FTA clarified how real estate developers could adjust pre-tax-period gains under transitional corporate tax rules.
Regfollower Desk
The UAE Federal Tax Authority (FTA) has issued Corporate Tax Public Clarification CTP009, providing guidance on applying transitional rules for real estate developers who are Taxable Persons under the UAE corporate tax regime.
The clarification focuses on the disposal of Qualifying Immovable Property (QIP) and allows adjustments to exclude gains or losses attributable to periods before the corporate tax regime began.
The guidance focuses on the valuation method for calculating the excluded gain attributable to the pre-Corporate Tax ownership period of a QIP, often a real estate project or land. It details a four-step methodology for determining this excluded gain, which is used to adjust accounting profits, and clarifies that the excluded gain cannot be carried forward if it exceeds the accounting profit in a given Tax Period.
The clarification also defines Qualifying Immovable Property for developers, providing examples of when land or a project under construction meets the necessary conditions for the adjustment, and includes detailed examples to illustrate the calculation of excluded gains.

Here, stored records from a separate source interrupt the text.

/-! ## `setSem` changes `sems` only -/

@[simp] theorem State.setSem_pending (s : State) (n : Fin 64) (x : Sem) : (s.setSem n x).pending = s.pending := rfl
@[simp] theorem State.setSem_free (s : State) (n : Fin 64) (x : Sem) : (s.setSem n x).free = s.free := rfl
@[simp] theorem State.setSem_hostOut (s : State) (n : Fin 64) (x : Sem) : (s.setSem n x).hostOut = s.hostOut := rfl
@[simp] theorem State.setSem_regs (s : State) (n : Fin 64) (x : Sem) : (s.setSem n x).regs = s.regs := rfl
@[simp] theorem State.setSem_par (s : State) (n : Fin 64) (x : Sem) : (s.setSem n x).par = s.par := rfl
@[simp] theorem State.setSem_cnt (s : State) (n : Fin 64) (x : Sem) : (s.setSem n x).cnt = s.cnt := rfl
@[simp] theorem State.setSem_lat (s : State) (n : Fin 64) (x : Sem) : (s.setSem n x).lat = s.lat := rfl
@[simp] theorem State.setSem_waits (s : State) (n : Fin 64) (x : Sem) : (s.setSem n x).waits = s.waits := rfl
@[simp] theorem State.setSem_latWaits (s : State) (n : Fin 64) (x : Sem) : (s.setSem n x).latWaits = s.latWaits := rfl
@[simp] theorem State.setSem_step (s : State) (n : Fin 64) (x : Sem) : (s.setSem n x).step = s.step := rfl
@[simp] theorem State.setSem_ports (s : State) (n : Fin 64) (x : Sem) : (s.setSem n x).ports = s.ports := rfl
@[simp] theorem State.setSem_lastPort (s : State) (n : Fin 64) (x : Sem) : (s.setSem n x).lastPort = s.lastPort := rfl
@[simp] theorem State.setSem_inkSwap (s : State) (n : Fin 64) (x : Sem) : (s.setSem n x).inkSwap = s.inkSwap := rfl
@[simp] theorem State.setSem_fusSwap (s : State) (n : Fin 64) (x : Sem) : (s.setSem n x).fusSwap = s.fusSwap := rfl
@[simp] theorem State.setSem_mesh (s : State) (n : Fin 64) (x : Sem) : (s.setSem n x).mesh = s.mesh := rfl
@[simp] theorem State.setSem_cells (s : State) (n : Fin 64) (x : Sem) : (s.setSem n x).cells = s.cells := rfl
@[simp] theorem State.setSem_weights (s : State) (n : Fin 64) (x : Sem) : (s.setSem n x).weights = s.weights := rfl
@[simp] theorem State.setSem_clutches (s : State) (n : Fin 64) (x : Sem) : (s.setSem n x).clutches = s.clutches := rfl
@[simp] theorem State.setSem_motion (s : State) (n : Fin 64) (x : Sem) : (s.setSem n x).motion = s.motion := rfl
@[simp] theorem State.setSem_ego (s : State) (n : Fin 64) (x : Sem) : (s.setSem n x).ego = s.ego := rfl
@[simp] theorem State.setSem_fus (s : State) (n : Fin 64) (x : Sem) : (s.setSem n x).fus = s.fus := rfl
@[simp] theorem State.setSem_pq (s : State) (n : Fin 64) (x : Sem) : (s.setSem n x).pq = s.pq := rfl
@[simp] theorem State.setSem_pqOvr (s : State) (n : Fin 64) (x : Sem) : (s.setSem n x).pqOvr = s.pqOvr := rfl
@[simp] theorem State.setSem_trk (s : State) (n : Fin 64) (x : Sem) : (s.setSem n x).trk = s.trk := rfl
@[simp] theorem State.setSem_scm (s : State) (n : Fin 64) (x : Sem) : (s.setSem n x).scm = s.scm := rfl
@[simp] theorem State.setSem_hosts (s : State) (n : Fin 64) (x : Sem) : (s.setSem n x).hosts = s.hosts := rfl
@[simp] theorem State.setSem_slots (s : State) (n : Fin 64) (x : Sem) : (s.setSem n x).slots = s.slots := rfl
@[simp] theorem State.setSem_pwr (s : State) (n : Fin 64) (x : Sem) : (s.setSem n x).pwr = s.pwr := rfl
@[simp] theorem State.setSem_led (s : State) (n : Fin 64) (x : Sem) : (s.setSem n x).led = s.led := rfl
@[simp] theorem State.setSem_saf (s : State) (n : Fin 64) (x : Sem) : (s.setSem n x).saf = s.saf := rfl
@[simp] theorem State.setSem_sec (s : State) (n : Fin 64) (x : Sem) : (s.setSem n x).sec = s.sec := rfl
@[simp] theorem State.setSem_disc (s : State) (n : Fin 64) (x : Sem) : (s.setSem n x).disc = s.disc := rfl
@[simp] theorem State.setSem_pins (s : State) (n : Fin 64) (x : Sem) : (s.setSem n x).pins = s.pins := rfl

The following steps should be taken in calculating the excluded amount of gain under the valuation method of the transitional rules:
Step 1: Calculation of the overall excluded gain for each Qualifying Immovable Property element by deducting the higher of the original cost and net book value from the Market Value (or adjusted Market Value where the Market Value relates to elements that are not considered part of the Qualifying Immovable Property) at the start of the first Tax Period.
Step 2: Apportionment of the excluded gain, as calculated in Step 1, for the relevant Tax Period on the basis of revenue recognition under the applicable Accounting Standards, such as the percentage of completion in accordance with IFRS 15.
Step 3: Determination of the accounting profits (or a portion thereof, as applicable) attributable to the Qualifying Immovable Property element on a fair and reasonable basis.
The adjustment under the transitional rules will not be available in a Tax Period if the apportioned amount attributable to the Qualifying Immovable Property element under Step 3 is an accounting loss.
Step 4: The excluded gain determined under Step 2 is used for adjustment of the accounting profits determined under Step 3 in each relevant Tax Period up to the amount of such accounting profits. Any excess excluded gain will be forfeited and cannot be carried forward to future Tax Periods.